While such issues have been pushed to the forefront thanks to recent protests against Russia ahead of the Olympics in Sochi, it’s hard to argue Conservatives have not been consistently vocal about the persecution of gays across the globe.

In 2009, Harper privately lobbied Uganda’s president at a Commonwealth leaders summit to abandon a law that would imprison gay people for life, The Globe and Mail reported.

"We deplore these kinds of measures. We find them inconsistent with, frankly, I think any reasonable understanding of human rights," Harper said.

Less than a year later, former foreign affairs minister Lawrence Cannon blasted the African nation of Malawi for jailing two men for 14 years under its anti-gay law.

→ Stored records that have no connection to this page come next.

-- ==== Sys2Proof/Machine/NetTime.lean ====
section
/-!
DEFINITION. Network time (R355-R364): steps, the time master, the correction at the end of a cycle.
-/
namespace Sys2Proof.Machine

/-- Ticks of a Sitil cycle, and its length in ns (R34), as the running grid has them (R53). -/
def State.cycleTicks (s : State) : Nat := s.e TICK_CFG_CYCLE_TICKS
def State.cycleNs (s : State) : Nat := s.cycleTicks * s.tNs

/-- Cycle number of the tick that runs (R356), and its counter on the wire (R34). -/
def State.cycNo (s : State) : Nat := s.tickNo / max 1 s.cycleTicks
def State.cycle (s : State) : Nat := s.cycNo % 65536

def State.phaseNs (s : State) : Nat := s.e TICK_PHASE_PHASE_NS

/-- Tick number, cycle counter and tick in cycle (R34). -/
def showTick (s : State) : State :=
  let s := s.set TICK_COUNT_N_LOW (s.tickNo % 2 ^ 32)
  (s.set TICK_POS_CYCLE s.cycle).set TICK_POS_TICK_IN_CYCLE (s.tickNo % max 1 s.cycleTicks)

/-- The cycle counter and cycle number in force (R340, R356). -/
def showCycle (s : State) : State :=
  ((s.set SIT_STAT_CYCLE s.cycle).set NT_CYC_LO_N_C (s.cycNo % 2 ^ 32)).set NT_CYC_HI_N_C (s.cycNo / 2 ^ 32 % 2 ^ 14)

/-- The NT_STAT state with its LOCKED bit (R360). -/
def setNt (st : Nat) (s : State) : State :=
  (s.set NT_STAT_STATE st).setB NT_STAT_LOCKED (st == 1 || st == 2 || st == 3)

/-- HOLDOVER is entered: an episode begins, or goes on; the last rate holds, without offset correction (R361). -/
def enterHoldover (s : State) : State :=
  let t := setNt 4 { s with nt := { s.nt with slew := 0, slewPer := 0, holdEp := true } }
  if s.nt.holdEp then t else (t.setWord NT_HOLD_A 0).raiseU 0x2E0

/-- Sitil channel state fields. -/
def chStateF (c : Nat) : Fld := if c = 0 then SIT_STAT_STATE_X else SIT_STAT_STATE_Y
def chLostF (c : Nat) : Fld := if c = 0 then SIT_STAT_LOST_X else SIT_STAT_LOST_Y
def State.chState (s : State) (c : Nat) : Nat := s.f (chStateF c)
def State.chActive (s : State) (c : Nat) : Bool := s.chState c == 4
def State.anyActive (s : State) : Bool := s.chActive 0 || s.chActive 1

/-- Every receive connection returns to START, with no reference and no accepted PDU (R350). -/
def restartConns (s : State) : State :=
  let t := s.each (List.range 32) (fun k t =>
    if t.f (SL_CONN0_TYPE k) < 6 then ((t.setB (SL_CST_RUN k) false).set (SL_CST_SEQ k) 0).set (SL_CST_AGE k) 0x3FFF else t)
  { t with sl := { t.sl with conns := [] } }

/-- Network time is stepped to `new` (2^-32 ns) (R357): the TICK that has passed keeps its instant and takes the number of the
nearest one of the new grid; where TICK follows network time, its distance from that is taken up by the phase correction of
R37. No frame has been sent yet in a cycle of the new grid. -/
def stepTime (new : Nat) (s : State) : State :=
  let since : Int := (s.time - s.tk.at_ : Nat)
  let last : Int := ((new : Int) - since).fdiv (2 ^ 32)
  let t : Int := (s.tNs : Nat)
  let p : Int := (s.phaseNs : Nat)
  let r := (last - p) % t
  let ph := if 2 * r < t then r else r - t
  let n := (last - p - ph).fdiv t
  let k : Nat × Int := if n < 0 then (0, last - p) else (n.toNat, ph)
  let s := { s with tickNo := k.1, tk := { s.tk with phase := if s.f TICK_STAT_SRC_ACT = 0 then k.2 else s.tk.phase } }
  let s := { s with
    time := new
    tk := { s.tk with at_ := ((new : Int) - since).toNat }
    nt := { s.nt with stepped := true }
    sit := { s.sit with tx := smMap (fun _ => {}) (fun _ x => { x with cycle := none }) s.sit.tx } }
  restartConns (enterHoldover ((showCycle (showTick (s.inc NT_CNT_STEPS))).raiseU 0x2E4))

def State.chan (s : State) (c : Nat) : ChanSt := smGet (fun _ => {}) s.sit.chans c
def State.setChan (s : State) (c : Nat) (v : ChanSt) : State :=
  { s with sit := { s.sit with chans := smPut (fun _ => {}) s.sit.chans c v } }

/-! ### Candidates and the time master (R358) -/

/-- Own SYNC or CSTART entries exist: `own` lists the node's entries with their kinds. -/
def cycleCand (ownSync : Bool) (s : State) : State :=
  let cand := s.on NT_CFG_TC_EN && ownSync && (s.holds 0 || (s.on MM_STAT_MASTER && s.mm.noCandEp))
  let tm := cand && s.anyActive && !s.nt.lowTc
  let s := { (s.setB NT_STAT_TC cand).setB NT_STAT_TM tm with nt := { s.nt with lowTc := false } }
  if tm then setNt 2 s else s

/-- The time master of the ended cycle: the lowest sender with TM = 1 (R358). -/
def electMaster (s : State) : State :=
  let all := (if s.on NT_STAT_TM then [s.f SIT_ID_NODE_ID] else []) ++ s.nt.tms
  match all with
  | [] => s
  | x :: xs =>
    let m := xs.foldl min x
    let changed := s.nt.lastMaster.isSome && s.nt.lastMaster != some m
    let s := { (s.set NT_STAT_MASTER_ID m).setB NT_STAT_MASTER_VALID true with nt := { s.nt with lastMaster := some m } }
    if changed then (s.inc NT_CNT_MASTER_CHG).raiseU 0x2E1 else s

/-! ### The correction (R359) -/

/-- One channel goes to LISTEN, its listen timer at 0; a return from INTEGRATE or ACTIVE counts (R327). -/
def toListen (c : Nat) (s : State) : State :=
  let st := s.chState c
  let t := s.set (chStateF c) 1
  let t := t.setChan c { t.chan c with heardTb := t.tb }
  if st = 3 ∨ st = 4 then t.inc (if c = 0 then SIT_CNT2_REINT_X else SIT_CNT2_REINT_Y) else t

/-- What a channel keeps for the running cycle is dropped. -/
def freshChan (c : Nat) (s : State) : State :=
  s.setChan c { s.chan c with next := none, sent := 0, full := false, nodes := [], seen := [], syncN := 0, noSync := 0 }

/-- Both channels that run go to LISTEN (R331, R362). -/
def listenAll (s : State) : State :=
  s.each [0, 1] (fun c t => if t.chState c = 0 then t else freshChan c (toListen c t))

/-- Charon closes every transmitter (R331, R337, R339). -/
def charonClose (s : State) : State :=
  let was := s.on CHN_STAT_CLOSED
  let s := (s.setB CHN_STAT_CLOSED true).set CHN_STAT_OPEN 0
  let s := (s.each [0, 1, 2, 3] (fun p t => t.setB (SP_STAT_OPEN p) false)).setB CHN_STAT_ALIGNED false
  let s := { s with cn := { s.cn with pred := false, okRun := 0, rej := 0 } }
  if was then s else s.inc CH_CNT_CLOSE

/-- R331: an offset or rate correction beyond its limit. -/
def syncLimit (kind : Nat) (s : State) : State := charonClose (listenAll (s.raise 0x282 kind))

/-- A slew of `ofs` in 2^-32 ns over `n` timebase periods. -/
def startSlew (total : Int) (n : Nat) (s : State) : State :=
  let per := if n = 0 then total else (if total < 0 then -((-total + n - 1) / n) else (total + n - 1) / n)
  { s with nt := { s.nt with slew := total, slewPer := per } }

def showRate (s : State) : State :=
  s.setI NT_RATE_RATE (satSigned 32 ((s.nt.rate * 10 ^ 9).fdiv (2 ^ 32)))

/-- A cycle without a usable master frame (R361). FREE stays FREE (log entry 20). -/
def holdover (s : State) : State := if s.f NT_STAT_STATE = 0 then s else (enterHoldover s).inc NT_HOLD_CYCLES

/-- NT_CORRECTION: the end of a cycle (R359-R362). -/
def ntCorrection (s : State) : State :=
  let s := electMaster s
  let m := s.nt.lastMaster
  let out := s.nt.masterOut
  let devs := (s.nt.devs.filter (fun p => some p.1 == m)).map Prod.snd
  let outRun := if out then s.nt.outRun + 1 else 0
  let s := { s with nt := { s.nt with devs := [], tms := [], masterOut := false, outRun := outRun } }
  -- a node whose TM = 1 met a lower NODE_ID is not the time master of that cycle (R358)
  if s.on NT_STAT_TM && m == some (s.f SIT_ID_NODE_ID) then { s with nt := { s.nt with holdEp := false } }
  else if s.e SIT_CFG_LOST_CYC ≤ outRun ∧ 0 < outRun then
    let s := setNt 0 (listenAll s)
    { s with nt := { s.nt with outRun := 0, holdEp := false } }
  else match devs with
  | [] => holdover s
  | d :: ds =>
    let ofs := (ds.foldl (· + ·) d).fdiv (1 + ds.length)
    let st := s.f NT_STAT_STATE
    let first := s.nt.stepped
    let s := { s.setI NT_OFS_OFS (satSigned 32 ofs) with nt := { s.nt with holdEp := false, stepped := false } }
    let lim := 160 * s.e SIT_CFG_OFS_LIM
    let total : Int := -(ofs * 2 ^ 28)
    if st = 3 ∨ (st = 4 ∧ !first) then
      let s := if st = 4 then ((setNt 3 s).inc NT_CNT_RELOCK).raiseU 0x2E2 else s
      -- at most 10 ppm of 5 ns each timebase period
      let cap : Int := 214748
      let s := { s with nt := { s.nt with slew := total, slewPer := if total < 0 then -cap else cap } }
      if ofs.natAbs ≤ lim then setNt 1 s else s
    else
      let c := s.cycleNs
      let rate := s.nt.rate - (ofs * 2 ^ 32).fdiv (16 * c * 2 ^ s.e NT_CFG_KR : Nat)
      let s := showRate { setNt 1 s with nt := { s.nt with rate := rate, stepped := false, holdEp := false } }
      -- RATE_LIM in ppm against a rate in 2^-32 (R331)
      let fast : Bool := Nat.blt (s.e SIT_CFG_RATE_LIM * 4294967296) (rate.natAbs * 1000000)
      let s := if lim < ofs.natAbs then syncLimit 1 s else if fast then syncLimit 2 s else s
      startSlew total (c / 10) s

/-- NT_CORRECTION (R359). -/
def execNtCorrection (s : State) : Res := s.runIn 3 ntCorrection

end Sys2Proof.Machine
end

"Cases like this are cases we condemn," Cannon told The Globe. "We will be following this case as every other case. Canada has a great reputation internationally because we stand up for human rights, and speak out on … things that need to be denounced."

The National Post reported that at a 2012 meeting of the Royal Commonwealth Society in London, Baird railed against African and Caribbean nations that criminalize being gay, calling such practices a "hangover" from a past era.

"The criminalization of homosexuality is incompatible with the fundamental Commonwealth value of human rights," Baird said.

Last September, former immigration minister Jason Kenney fast-tracked 100 gay Iranians into Canada, saving them from possible execution, the Post reported.

On that very day, Baird told the Montreal Council on Foreign Relations the government will stand up to "the violent mobs that seek to criminalize homosexuality."

Baird shared the story of David Kato, a gay Ugandan who was bludgeoned to death with a hammer not long after a newspaper published the pictures and names of known gay people in the country.

"It is cases like his that drive me to raise this issue, often to the discomfort of the people sitting across the table, as I did at recent meetings in Australia and New York. In these meetings, Canada was the loudest voice," Baird said. "These are issues which, in the past, have rarely been raised — if ever. Yet we are."

Of course, Harper's Conservatives have also faced criticism from members of the Canadian LGBT community.

A 2006 motion to reopen the same-sex marriage debate shortly after the Conservatives won power ruffled feathers, but was easily defeated. Twelve Conservatives, including current cabinet ministers Baird and Peter MacKay, broke party lines and voted against the motion.

In 2008, Tory MP Tom Lukiwski apologized after the NDP released a 1991 video in which he slammed "homosexual faggots with dirt under their fingernails."

"I would give anything to take those comments back," Lukiwski said at the time. "They do not reflect the type of person that I am."

In March, a bill that would make it illegal to discriminate against transgender Canadians passed the House of Commons by a vote of 149-137, despite the fact that Harper, most of his cabinet and the majority of Tory backbenchers did not support it.

Eighteen Conservative MPs did support the legislation though, including cabinet ministers Baird, Jim Flaherty, Lisa Raitt and James Moore.